/-- CTRL as the host reads it: bit 0 is IE and the rest is 0 (10_state.md R23). -/
theorem readReg_ctrl (u : State) : readReg u .ctrl = .ok (if u.ie then 1 else 0) := by
  cases h : u.ie <;> simp [readReg, h]

/-- Settles O13: each write stores the word in the one register it selects. -/
theorem registerWrites : Obligations.RegisterWrites := by
  intro s u a v hcore hop hb
  have hstep := step_of_write hcore hop
  refine ⟨fun hr => ?_, fun k hr => ?_, fun k hr => ?_⟩
  · rw [hstep, hostWrite_of_len hb hr]
  · rw [hostWrite_of_key hb hr] at hstep
    exact ⟨_, hstep, rfl, registerGroup_set u.key k v⟩
  · rw [hostWrite_of_iv hb hr] at hstep
    exact ⟨_, hstep, rfl, registerGroup_set u.iv k v⟩

/-- Settles O14: each read is answered with the current value of the register it selects. -/
theorem registerReads : Obligations.RegisterReads := by
  intro s u a hcore hop hb
  have hread : ∀ {r : Reg} {v : Word}, readReg u r = .ok v → regAt u.cfg a = r →
      step s = .next { u with rdata := some v } := fun hv hr => step_of_read hcore hop hb (hr ▸ hv)
  exact ⟨hread rfl, hread (readReg_ctrl u), hread rfl, hread rfl, hread rfl, hread rfl,
    fun _ => hread rfl, fun _ => hread rfl, fun _ => hread rfl, fun _ => hread rfl⟩

/-! ### STATUS and the byte images -/

/-- STATUS.ERR in the word the host reads (10_state.md R24). -/
theorem statusWord_err (s : State) : (statusWord s).extractLsb' 8 4 = errBits s.err := by
  apply BitVec.eq_of_getLsbD_eq
  intro i hi
  rw [BitVec.getLsbD_extractLsb', statusWord_bit]
  interval_cases i <;> simp

/-- STATUS.NR in the word the host reads (10_state.md R24). -/
theorem statusWord_nr (s : State) : (statusWord s).extractLsb' 16 4 = s.nr := by
  apply BitVec.eq_of_getLsbD_eq
  intro i hi
  rw [BitVec.getLsbD_extractLsb', statusWord_bit]
  interval_cases i <;> simp

/-- Settles O18: the one-bit fields by `statusWord_bit`, the others bit by bit. -/
theorem statusLayout : Obligations.StatusLayout := by
  intro s
  refine ⟨statusWord_bit s 0, statusWord_bit s 1, statusWord_bit s 2, statusWord_bit s 3, statusWord_bit s 4,
    statusWord_nr s, ?_⟩
  rw [statusWord_err]
  cases s.err <;> rfl

/-- The byte image of a block held in four registers (10_state.md R30). -/
theorem blockByte_unpackBlock (w : Vector Word 4) {k j : Nat} (hk : k < 4) (hj : j < 4) :
    blockByte (unpackBlock w) (4 * k + j) = (w[k]).extractLsb' (8 * j) 8 := by
  have hcol : blockByte (unpackBlock w) (4 * k + j) = quadByte (unpackWord w[k]) j := by
    interval_cases k <;> interval_cases j <;> rfl
  rw [hcol, unpackWord_byte _ j hj]

/-- Entry `k` of the image of a register group is what register `k` holds. -/
theorem getD_map_unpackWord {n : Nat} (g : Vector Word n) {k : Nat} (hk : k < n) :
    (g.toList.map unpackWord).getD k quadZero = unpackWord g[k] := by
  simp [hk]

/-- Settles O60: each image unpacks its registers in order, and unpacking a word takes its bytes in order. -/
theorem registerByteImages : Obligations.RegisterByteImages := by
  refine ⟨fun s k j hj => ⟨fun hk => ?_, fun hk => ?_, fun hk => ?_, fun hk => ?_⟩, unpackBlock_packBlock, by decide⟩
  · rw [keyQuads, getD_map_unpackWord s.key hk, unpackWord_byte _ j hj]
  · exact blockByte_unpackBlock s.iv hk hj
  · exact blockByte_unpackBlock s.tag hk hj
  · have hdiv : (4 * k + j) / 4 = k := by omega
    have hmod : (4 * k + j) % 4 = j := by omega
    rw [imageByte, hdiv, hmod, contextKeys, getD_map_unpackWord s.rk hk, unpackWord_byte _ j hj]

/-! ### What the host's part of a cycle leaves unchanged -/

/-- The fields no host access writes: the parameters, the context and TAG (10_state.md R31, R32, R38). -/
def hostKeptFields (s : State) : Config × Vector Word 60 × BitVec 4 × Bool × Bool × Vector Word 4 :=
  (s.cfg, s.rk, s.nr, s.twk, s.ctxv, s.tag)

theorem hostKeptFields_hostWrite (a : BitVec 14) (v : Word) (u : State) :
    hostKeptFields (hostWrite a v u) = hostKeptFields u := by
  rcases hostWrite_cases a v u with
    e | ⟨-, e⟩ | ⟨-, e⟩ | ⟨-, e⟩ | ⟨-, ⟨-, e⟩ | ⟨-, e⟩ | ⟨k, -, e⟩ | ⟨k, -, e⟩ | ⟨k, -, e⟩⟩ <;> rw [e] <;> rfl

--- --- ---

- [Exercise instructions]: Set down the data once more, exactly as shown above.

- [Response]:
/-- CTRL as the host reads it: bit 0 is IE and the rest is 0 (10_state.md R23). -/
theorem readReg_ctrl (u : State) : readReg u .ctrl = .ok (if u.ie then 1 else 0) := by
  cases h : u.ie <;> simp [readReg, h]

/-- Settles O13: each write stores the word in the one register it selects. -/
theorem registerWrites : Obligations.RegisterWrites := by
  intro s u a v hcore hop hb
  have hstep := step_of_write hcore hop
  refine ⟨fun hr => ?_, fun k hr => ?_, fun k hr => ?_⟩
  · rw [hstep, hostWrite_of_len hb hr]
  · rw [hostWrite_of_key hb hr] at hstep
    exact ⟨_, hstep, rfl, registerGroup_set u.key k v⟩
  · rw [hostWrite_of_iv hb hr] at hstep
    exact ⟨_, hstep, rfl, registerGroup_set u.iv k v⟩

/-- Settles O14: each read is answered with the current value of the register it selects. -/
theorem registerReads : Obligations.RegisterReads := by
  intro s u a hcore hop hb
  have hread : ∀ {r : Reg} {v : Word}, readReg u r = .ok v → regAt u.cfg a = r →
      step s = .next { u with rdata := some v } := fun hv hr => step_of_read hcore hop hb (hr ▸ hv)
  exact ⟨hread rfl, hread (readReg_ctrl u), hread rfl, hread rfl, hread rfl, hread rfl,
    fun _ => hread rfl, fun _ => hread rfl, fun _ => hread rfl, fun _ => hread rfl⟩

/-! ### STATUS and the byte images -/

/-- STATUS.ERR in the word the host reads (10_state.md R24). -/
theorem statusWord_err (s : State) : (statusWord s).extractLsb' 8 4 = errBits s.err := by
  apply BitVec.eq_of_getLsbD_eq
  intro i hi
  rw [BitVec.getLsbD_extractLsb', statusWord_bit]
  interval_cases i <;> simp

/-- STATUS.NR in the word the host reads (10_state.md R24). -/
theorem statusWord_nr (s : State) : (statusWord s).extractLsb' 16 4 = s.nr := by
  apply BitVec.eq_of_getLsbD_eq
  intro i hi
  rw [BitVec.getLsbD_extractLsb', statusWord_bit]
  interval_cases i <;> simp

/-- Settles O18: the one-bit fields by `statusWord_bit`, the others bit by bit. -/
theorem statusLayout : Obligations.StatusLayout := by
  intro s
  refine ⟨statusWord_bit s 0, statusWord_bit s 1, statusWord_bit s 2, statusWord_bit s 3, statusWord_bit s 4,
    statusWord_nr s, ?_⟩
  rw [statusWord_err]
  cases s.err <;> rfl

/-- The byte image of a block held in four registers (10_state.md R30). -/
theorem blockByte_unpackBlock (w : Vector Word 4) {k j : Nat} (hk : k < 4) (hj : j < 4) :
    blockByte (unpackBlock w) (4 * k + j) = (w[k]).extractLsb' (8 * j) 8 := by
  have hcol : blockByte (unpackBlock w) (4 * k + j) = quadByte (unpackWord w[k]) j := by
    interval_cases k <;> interval_cases j <;> rfl
  rw [hcol, unpackWord_byte _ j hj]

/-- Entry `k` of the image of a register group is what register `k` holds. -/
theorem getD_map_unpackWord {n : Nat} (g : Vector Word n) {k : Nat} (hk : k < n) :
    (g.toList.map unpackWord).getD k quadZero = unpackWord g[k] := by
  simp [hk]

/-- Settles O60: each image unpacks its registers in order, and unpacking a word takes its bytes in order. -/
theorem registerByteImages : Obligations.RegisterByteImages := by
  refine ⟨fun s k j hj => ⟨fun hk => ?_, fun hk => ?_, fun hk => ?_, fun hk => ?_⟩, unpackBlock_packBlock, by decide⟩
  · rw [keyQuads, getD_map_unpackWord s.key hk, unpackWord_byte _ j hj]
  · exact blockByte_unpackBlock s.iv hk hj
  · exact blockByte_unpackBlock s.tag hk hj
  · have hdiv : (4 * k + j) / 4 = k := by omega
    have hmod : (4 * k + j) % 4 = j := by omega
    rw [imageByte, hdiv, hmod, contextKeys, getD_map_unpackWord s.rk hk, unpackWord_byte _ j hj]

/-! ### What the host's part of a cycle leaves unchanged -/

/-- The fields no host access writes: the parameters, the context and TAG (10_state.md R31, R32, R38). -/
def hostKeptFields (s : State) : Config × Vector Word 60 × BitVec 4 × Bool × Bool × Vector Word 4 :=
  (s.cfg, s.rk, s.nr, s.twk, s.ctxv, s.tag)

theorem hostKeptFields_hostWrite (a : BitVec 14) (v : Word) (u : State) :
    hostKeptFields (hostWrite a v u) = hostKeptFields u := by
  rcases hostWrite_cases a v u with
    e | ⟨-, e⟩ | ⟨-, e⟩ | ⟨-, e⟩ | ⟨-, ⟨-, e⟩ | ⟨-, e⟩ | ⟨k, -, e⟩ | ⟨k, -, e⟩ | ⟨k, -, e⟩⟩ <;> rw [e] <;> rfl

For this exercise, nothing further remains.